November 04, 2006

Torture and Computer Science

Greetings. As reported in the Washington Post, the Bush Administration is now apparently asserting that the interrogation techniques that have been used against suspects who were/are held in the "secret" CIA prisons are now classified TS/SCI (effectively the highest conventional level of security classification in the DOD hierarchy).

The administration is arguing that these suspects must not be allowed to meet with lawyers since interrogation techniques might be disclosed, and that (by implication) these suspects must never be allowed to tell anyone how they were interrogated.

Some suspects who have already been released have made claims of torture at the hands of the U.S. The U.S. says that it does not torture, but refuses to disclose the interrogation techniques that are in use. Vice President Cheney famously agreed recently that a "dunk in the water" was a no-brainer technique, but the White House has subsequently claimed that while this remark did not specifically admit that the U.S. used the torture technique of waterboarding, the exact meaning of Cheney's remark would not be further explained.

The logical implication of the administration's assertion of TS/SCI level classification for interrogation techniques would seem to be that they indeed plan to hold remaining suspects indefinitely -- for how else can be ensured the confidentiality of the interrogation techniques so classified? An innocent suspect who was released could not be prevented from talking (after all, they don't hold TS/SCI clearances that could be pulled!) and if the administration is unsatisfied with the current procedure of refusing to address the claims of already released suspects, then the only other option would seem to be to make sure that there aren't any more released suspects.

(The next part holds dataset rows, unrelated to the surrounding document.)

theorem test_decode_short_refused : decode 5 [0, 0] = .error .wrongLength := by decide

/-- Bit 140 is above src_len. -/
theorem test_decode_padding_refused :
    decode 5 [0, 0, 0, 0, 0, 0, 0, 0, 0, 0, 0, 0, 0, 0, 0, 0, 0, 0b00010000] = .error .strayPadding := by decide

theorem test_table_word_encu : decodeTableWord 8 0b00 = some (.encu 0 0 0) := by decide
theorem test_table_word_decu : decodeTableWord 8 0b01 = some (.decu 0 0 0) := by decide
theorem test_table_word_encs : decodeTableWord 8 0b10 = some (.encs 0 0 0) := by decide
theorem test_table_word_decs : decodeTableWord 8 0b11 = some (.decs 0 0 0) := by decide

/-! ## Program text (R81, programs P1 and P3) -/

theorem test_program_text :
    programText "  SETC 0\n ENCU 300\n ENCS -129\n DECU c   ; 300\n\n DECS c   ; -129".toList =
      some [.setc 0, .encu 300, .encs (-129), .decuCursor, .decsCursor] := by decide

theorem test_line_text :
    lineText "top: ENCU 2^128-1 ; largest".toList = some (.encu (2 ^ 128 - 1)) ∧
    lineText "ENCS -2^127+0x1F".toList = some (.encs (-2 ^ 127 + 31)) ∧ lineText "DECU".toList = none ∧
    lineText "ENCU c".toList = none := by decide

/-! ## States -/

/-- An IDLE block, W = 8, with these source bytes from index 0 on; the sink lies at the same addresses. -/
def ready (bytes : List Byte) : State := { State.reset with usizeBits := 8, mem := Memory.writeAll [] 0 bytes }

/-- A block in the middle of an operation. -/
def running (op : BitVec 2) (offset srcLen : Nat) (rem acc : Bits128) (k : Nat) (bytes : List Byte) : State :=
  { ready bytes with
    blk := { op := some op, offset := some offset, srcLen := some srcLen, vout := none, count := none, state := .busy
             err := 0, rem := some rem, acc := some acc, k := some k } }

/-- The same state with these actions to come. -/
def before (acts : List Action) (s : State) : State := s.withActions acts

/-- The outcome is a next state with this property. -/
def yields (r : Result) (p : State → Bool) : Bool :=
  match r with
  | .next s => p s
  | .fault _ => false
  | .refused _ => false

/-- The outcome is this fault. -/
def faults (r : Result) (e : Fault) : Bool :=
  match r with
  | .next _ => false
  | .fault f => f == e
  | .refused _ => false

/-! ## Vectors of 95_test_vectors.md -/

/-- 2.1: 300 is [0xAC, 0x02], COUNT = 2. -/
theorem test_encu_300 : yields (exec (.encu 300 0 0) (ready []))
    (fun t => t.mem == [(0, 0xAC), (1, 0x02)] && t.blk.count == some 2 && t.blk.vout == none) = true := by decide

/-- E2: 2^128 − 1 is [0xFF ×18, 0x03], COUNT = 19. -/
theorem test_encu_max : yields (exec (.encu (BitVec.allOnes 128) 0 0) (ready []))
    (fun t => t.mem.map Prod.snd == List.replicate 18 0xFF ++ [0x03] && t.blk.count == some 19) = true := by decide

/-- 2.2: [0xE5, 0x8E, 0x26] is 624485, COUNT = 3. -/
theorem test_decu_624485 : yields (exec (.decu 0 0 3) (ready [0xE5, 0x8E, 0x26]))
    (fun t => t.blk.vout == some 624485 && t.blk.count == some 3 && t.blk.err == 0) = true := by decide

/-- R103: [0xFF ×18, 0x04] is an Overflow. -/
theorem test_decu_overflow : yields (exec (.decu 0 0 19) (ready (List.replicate 18 0xFF ++ [0x04])))
    (fun t => t.blk.err == 2 && t.blk.vout == none && t.blk.count == none) = true := by decide

/-- R120: −123456 is [0xC0, 0xBB, 0x78], COUNT = 3. -/
theorem test_encs_negative : yields (exec (.encs (bv (-123456)) 0 0) (ready []))
    (fun t => t.mem == [(0, 0xC0), (1, 0xBB), (2, 0x78)] && t.blk.count == some 3) = true := by decide

/-- E10: 64 is [0xC0, 0x00], COUNT = 2. -/
theorem test_encs_64 : yields (exec (.encs 64 0 0) (ready []))
    (fun t => t.mem == [(0, 0xC0), (1, 0x00)] && t.blk.count == some 2) = true := by decide

/-- R123: [0xC0, 0xBB, 0x78] is −123456, VOUT = 0xFF...FE1DC0, COUNT = 3. -/
theorem test_decs_negative : yields (exec (.decs 0 0 3) (ready [0xC0, 0xBB, 0x78]))
    (fun t => t.blk.vout == some 0xFFFFFFFFFFFFFFFFFFFFFFFFFFFE1DC0 && t.blk.count == some 3) = true := by decide

/-- R145: [0xFF ×18, 0x83, 0x80] with SRC_LEN = 20 is an Overflow in DECS (and Truncated in DECU). -/
theorem test_decs_overflow_before_truncation :
    yields (exec (.decs 0 0 20) (ready (List.replicate 18 0xFF ++ [0x83, 0x80]))) (fun t => t.blk.err == 2) = true ∧
    yields (exec (.decu 0 0 20) (ready (List.replicate 18 0xFF ++ [0x83, 0x80]))) (fun t => t.blk.err == 1) = true := by
  decide

/-! ## A state that meets the hypotheses of each statement, one theorem for each; a boundary value for each clause -/

theorem exists_of_yields {r : Result} {p : State → Bool} (h : yields r p = true) : ∃ t, r = .next t ∧ p t = true := by
  cases r with
  | next t => exact ⟨t, rfl, h⟩
  | fault e => simp [yields] at h
  | refused e => simp [yields] at h

/-- A BUSY ENCU with this value and position. -/
def encoding (op : BitVec 2) (rem : Bits128) (k : Nat) : State := running op 0 0 rem 0 k []

/-- A BUSY decode of all of these bytes. -/
def decoding (op : BitVec 2) (acc : Bits128) (k : Nat) (bytes : List Byte) : State :=
  running op 0 bytes.length 0 acc k bytes

/-- A second block beside: the selected one is `s`'s, with its source and sink from this address on. -/
def beside (other s : State) (base : Nat) : State :=
  { s with port := { s.port with srcBase := base, sinkBase := base }, others := [(other.blk, other.port)] }

/-- `s` with a second block that runs an ENCU of 128 to the addresses 64 and 65. -/
def crowded (s : State) : State :=
  { s with others := [((encoding 0b00#2 128 0).blk, { Port.reset with srcBase := 64, sinkBase := 64 })] }

theorem crowded_ranges {s : State} {u : Agent} (h : u ∈ (crowded s).others) :
    sinkRange u = (64, 66) ∧ sourceRange u = (0, 0) := by
  obtain rfl := List.mem_singleton.1 h
  decide

theorem crowded_sourceUnshared {s : State} {o l : Nat} (h : s.port.srcBase + l ≤ 64) :
    (crowded s).sourceUnshared o l := by
  intro u hu x _ h₂
  have h₂ : x < s.port.srcBase + l := h₂
  rw [(crowded_ranges hu).1]
  simp only [inRange, decide_eq_false_iff_not]
  omega

theorem crowded_sinkUnshared {s : State} {base n : Nat} (h : base + n ≤ 64) : (crowded s).sinkUnshared base n := by
  intro u hu x _ h₂
  rw [(crowded_ranges hu).1, (crowded_ranges hu).2]
  simp only [inRange_empty, true_and, inRange, decide_eq_false_iff_not]
  omega

/-- The invariant of a state with one block, from checks that compute. -/
theorem inv_of {s : State} (hw : 5 ≤ s.usizeBits) (ho : s.others = []) (hb : s.blk.WellFormed s.usizeBits)
    (hm : Memory.wf s.mem) (hr : s.port.raced = []) : s.Inv := by
  refine ⟨hw, ?_, hm, ?_, ?_⟩ <;> simp [State.agents, ho, hb, hr]

theorem encoding_blk : (encoding 0b00#2 128 0).blk.WellFormed 8 := by
  constructor
  case encode_bounded =>
    rintro - _ ⟨⟩ - _ ⟨⟩ _ ⟨⟩
    decide
  all_goals decide

theorem encoding_inv : (encoding 0b00#2 128 0).Inv := inv_of (by decide) rfl encoding_blk (by decide) rfl

theorem witness_EveryStepKeepsTheInvariant :
    (encoding 0b00#2 128 0).Inv ∧ ∃ t, step (encoding 0b00#2 128 0) = .next t :=
  ⟨encoding_inv, _, rfl⟩

theorem witness_ResetAbandonsTheOperation : (before [.reset] (encoding 0b00#2 128 1)).actions = [.reset] := rfl

theorem witness_TableWordsDecode : 2 ≤ 2 ∧ 2 ≤ 8 := by decide

theorem witness_DecodeOfEncodeIsTheCommand :
    (Instr.encu (BitVec.allOnes 128) 255 255).wellFormed 8 ∧ (Instr.decu 0 255 255).wellFormed 8 ∧
    (Instr.encs (BitVec.allOnes 128) 255 0).wellFormed 8 ∧ (Instr.decs 0 0 255).wellFormed 8 := by decide

theorem witness_EncodeOfDecodeIsTheTuple :
    decode 5 [0b11, 0, 0, 0, 0, 0, 0, 0, 0, 0, 0, 0, 0, 0, 0, 0, 0b01111100, 0b00001000] = .ok (.decs 0 31 16) := by
  decide

/-- The tuple of `DECU`, offset 1, src_len 2, W = 8: bit 130 and bit 139. -/
def decuTuple : List Byte := [1, 0, 0, 0, 0, 0, 0, 0, 0, 0, 0, 0, 0, 0, 0, 0, 0b00000100, 0b00001000, 0]

theorem witness_StepRunsTheDecodedCommand :
    decode (before [.command decuTuple] (ready [])).usizeBits decuTuple = .ok (.decu 0 1 2) ∧
    decode (before [.start decuTuple] (ready [])).usizeBits decuTuple = .ok (.decu 0 1 2) ∧
    decode (ready []).usizeBits (tableBytes (ready []).usizeBits 8 0b11) = .ok (.decs 0 0 0) := by decide

theorem ready_mayIssue (bytes : List Byte) (i : Instr) (h : i.wellFormed 8) : (ready bytes).mayIssue i :=
  ⟨rfl, h, rfl⟩

theorem witness_StartLatchesTheOperands :
    (ready []).mayIssue (.decs 7 255 255) ∧
    (Instr.encu 7 255 0).wellFormed 8 ∧ (encoding 0b00#2 128 0).blk.state = .busy :=
  ⟨ready_mayIssue _ _ (by decide), by decide, rfl⟩

theorem witness_CommandWhileBusyFaults :
    (Instr.decs 0 0 255).wellFormed (encoding 0b00#2 128 0).usizeBits ∧ (encoding 0b00#2 128 0).blk.state = .busy := by
  decide

theorem witness_WideOperandIsRefused :
    ¬ (Instr.encu 0 256 0).wellFormed (ready []).usizeBits ∧ ¬ (Instr.encs 0 0 256).wellFormed (ready []).usizeBits := by
  decide

theorem witness_PayloadBitsAreValueBits : 6 < 7 ∧ 7 * 18 + 1 < 128 ∧ ¬ 7 * 18 + 2 < 128 ∧ 127 < 128 := by decide

theorem witness_UnsignedLengthIsMinimal :
    (2 ≤ 2 ∧ (2 ^ 128 - 1 : Nat) < 2 ^ 128) ∧
    ∃ t, exec (.encu (BitVec.allOnes 128) 0 0) (ready []) = .next t :=
  ⟨by decide, _, (exists_of_yields (p := fun _ => true) (by decide)).choose_spec.1⟩

theorem witness_SignedLengthIsMinimal :
    (1 ≤ 1 ∧ (-2 ^ (7 * 1 - 1) : Int) ≤ -64 ∧ (-64 : Int) < 2 ^ (7 * 1 - 1)) ∧
    ((-2 ^ 127 : Int) ≤ -2 ^ 127 ∧ (-2 ^ 127 : Int) < 2 ^ 127) ∧
    ∃ t, exec (.encs (bv (-2 ^ 127)) 0 0) (ready []) = .next t :=
  ⟨by decide, by decide, _, (exists_of_yields (p := fun _ => true) (by decide)).choose_spec.1⟩

/-- 128 as [0x80, 0x01], and 0 in two bytes. -/
theorem witness_UnsignedEncodingIsTheOnlyMinimalOne :
    (isSequence [0x80, 0x01] = true ∧ denoteU [0x80, 0x01] = uint 128) ∧
    (isSequence [0x80, 0x00] = true ∧ denoteU [0x80, 0x00] = uint 0) := by decide

/-- −1 as [0x7F] and as [0xFF, 0x7F]. -/
theorem witness_SignedEncodingIsTheOnlyMinimalOne :
    (isSequence [0x7F] = true ∧ denoteS [0x7F] = sint (bv (-1))) ∧
    (isSequence [0xFF, 0x7F] = true ∧ denoteS [0xFF, 0x7F] = sint (bv (-1))) := by decide

/-- 128 goes on, 127 ends. -/
theorem witness_EncuStepWritesOneGroup :
    ((encoding 0b00#2 128 3).blk.state = .busy ∧ (encoding 0b00#2 128 3).blk.op = some 0b00#2 ∧
      (encoding 0b00#2 128 3).blk.rem = some 128 ∧ (encoding 0b00#2 128 3).blk.k = some 3 ∧
      (encoding 0b00#2 128 3).port.sinkBase + 3 ∉ (encoding 0b00#2 128 3).port.raced ∧ (128#128 >>> 7 ≠ 0)) ∧
    ((encoding 0b00#2 127 0).blk.state = .busy ∧ (encoding 0b00#2 127 0).blk.op = some 0b00#2 ∧
      (encoding 0b00#2 127 0).blk.rem = some 127 ∧ (encoding 0b00#2 127 0).blk.k = some 0 ∧ (127#128 >>> 7 = 0)) := by
  decide

/-- 63 and −64 end, 64 and −65 go on. -/
theorem witness_EncsStepWritesOneGroup :
    (∀ v ∈ [63, bv (-64), 64, bv (-65)],
      (encoding 0b10#2 v 0).blk.state = .busy ∧ (encoding 0b10#2 v 0).blk.op = some 0b10#2 ∧
      (encoding 0b10#2 v 0).blk.rem = some v ∧ (encoding 0b10#2 v 0).blk.k = some 0 ∧
      (encoding 0b10#2 v 0).port.sinkBase + 0 ∉ (encoding 0b10#2 v 0).port.raced) ∧
    ((63#128).sshiftRight 7 = 0 ∧ ((63#128).setWidth 7 : Payload).getLsbD 6 = false) ∧
    ((bv (-64)).sshiftRight 7 = ones128 ∧ ((bv (-64)).setWidth 7 : Payload).getLsbD 6 = true) ∧
    ((64#128).sshiftRight 7 = 0 ∧ ((64#128).setWidth 7 : Payload).getLsbD 6 = true) ∧
    ((bv (-65)).sshiftRight 7 = ones128 ∧ ((bv (-65)).setWidth 7 : Payload).getLsbD 6 = false) :=
  ⟨fun _ _ => ⟨rfl, rfl, rfl, rfl, List.not_mem_nil⟩, by decide⟩

theorem witness_EncuWritesTheUnsignedEncoding : (ready []).mayIssue (.encu (BitVec.allOnes 128) 255 255) :=
  ready_mayIssue _ _ (by decide)

theorem witness_EncsWritesTheSignedEncoding : (ready []).mayIssue (.encs (bv (-2 ^ 127)) 255 255) :=
  ready_mayIssue _ _ (by decide)

/-- 2^128 − 1 takes 19 steps; the 18th leaves the block BUSY. -/
theorem witness_EncuTakesItsLengthInSteps :
    (∃ t, startInstr (.encu (BitVec.allOnes 128) 0 0) (ready []) = .next t) ∧
    18 < lengthU (uint (BitVec.allOnes 128)) := ⟨⟨_, rfl⟩, by decide⟩

theorem witness_EncsTakesItsLengthInSteps :
    (∃ t, startInstr (.encs (bv (-2 ^ 127)) 0 0) (ready []) = .next t) ∧
    18 < lengthS (sint (bv (-2 ^ 127))) := ⟨⟨_, rfl⟩, by decide⟩

/-- ENCU and ENCS; the addresses before and after the two bytes. -/
theorem witness_EncodersFrame :
    (isEncode (Instr.encu 300 0 0).op = true ∧ ∃ t, exec (.encu 300 0 0) (ready [1, 2, 3]) = .next t) ∧
    (isEncode (Instr.encs 64 0 0).op = true ∧ ∃ t, exec (.encs 64 0 0) (ready [1, 2, 3]) = .next t) ∧
    (ready [1, 2, 3]).port.sinkBase + encodedLength (.encu 300 0 0) ≤ 2 ∧
    3 < ({ ready [] with port := { Port.reset with sinkBase := 4 } } : State).port.sinkBase :=
  ⟨⟨rfl, _, (exists_of_yields (p := fun _ => true) (by decide)).choose_spec.1⟩,
    ⟨rfl, _, (exists_of_yields (p := fun _ => true) (by decide)).choose_spec.1⟩, by decide, by decide⟩

theorem decoding_inv (op : BitVec 2) (acc : Bits128) (k : Nat) (bytes : List Byte)
    (hb : (decoding op acc k bytes).blk.WellFormed 8) (hm : Memory.wf (ready bytes).mem) :
    (decoding op acc k bytes).Inv := inv_of (by decide : 5 ≤ 8) rfl hb hm rfl

/-- The end of the source; bit 128 at K = 18; a byte that goes on; a byte that ends. -/
theorem witness_DecuStepReadsOneByte :
    ((decoding 0b01#2 0 1 [0x80]).Inv ∧ (1 : Nat) ≤ 0 + 1) ∧
    ((decoding 0b01#2 0 18 (List.replicate 18 0x80 ++ [0x04])).Inv ∧
      memRead (decoding 0b01#2 0 18 (List.replicate 18 0x80 ++ [0x04])) (0 + 18) = some 0x04 ∧
      overflowU (payload 0x04) 18 0 = true) ∧
    ((decoding 0b01#2 0 0 [0xFF, 0x00]).Inv ∧ memRead (decoding 0b01#2 0 0 [0xFF, 0x00]) (0 + 0) = some 0xFF ∧
      overflowU (payload 0xFF) 0 0 = false ∧ (0xFF#8).getLsbD 7 = true) ∧
    ((decoding 0b01#2 0 0 [0x7F]).Inv ∧ memRead (decoding 0b01#2 0 0 [0x7F]) (0 + 0) = some 0x7F ∧
      overflowU (payload 0x7F) 0 0 = false ∧ (0x7F#8).getLsbD 7 = false) :=
  ⟨⟨decoding_inv _ _ _ _ (by constructor <;> decide) (by decide), by decide⟩,
    ⟨decoding_inv _ _ _ _ (by constructor <;> decide) (by decide), by decide⟩,
    ⟨decoding_inv _ _ _ _ (by constructor <;> decide) (by decide), by decide⟩,
    ⟨decoding_inv _ _ _ _ (by constructor <;> decide) (by decide), by decide⟩⟩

In computer science and crypto work, there is sometimes used a "technique" called "security through obscurity" -- a largely discredited philosophy of trying to ensure security by keeping design elements secret, rather than ensuring secure design principles themselves. For example, a well designed crypto system should not need to include any secret tables that cannot be publicly released and so subjected to broad scrutiny and evaluation of the system's actual strength.

A major problem with security through obscurity is that obscurity tends to dissipate with time. For example, in the news right now are reports of concerns over a U.S. government Web site that apparently disclosed some level of nuclear weapons design information. That data has now reportedly been removed from that site, but is presumably already mirrored and archived at other locations around the world. Even more to the point, the real limit (such as it is) on the proliferation of basic nuclear weapons at this stage is not so much design techniques, but rather the availability of fissile materials.

Security based on secrets rather than design is always vulnerable to those secrets being disclosed or reverse-engineered. In the case of information that relates directly to potential human rights violations such as the use of torture (or "alternative interrogation techniques" -- seemingly six of one or half-a-dozen of the other) asserting that U.S. security would be compromised by the revelation of those techniques indeed suggests that methods generally classified as torture or other human rights violations may indeed be in use against potentially innocent suspects.

If our national security is now truly based on a foundation of keeping interrogation techniques secret -- and everything therefore implied about holding suspects indefinitely and incommunicado -- then we not only have horrendously flawed and vulnerable security, but we have lost our way as a nation as well.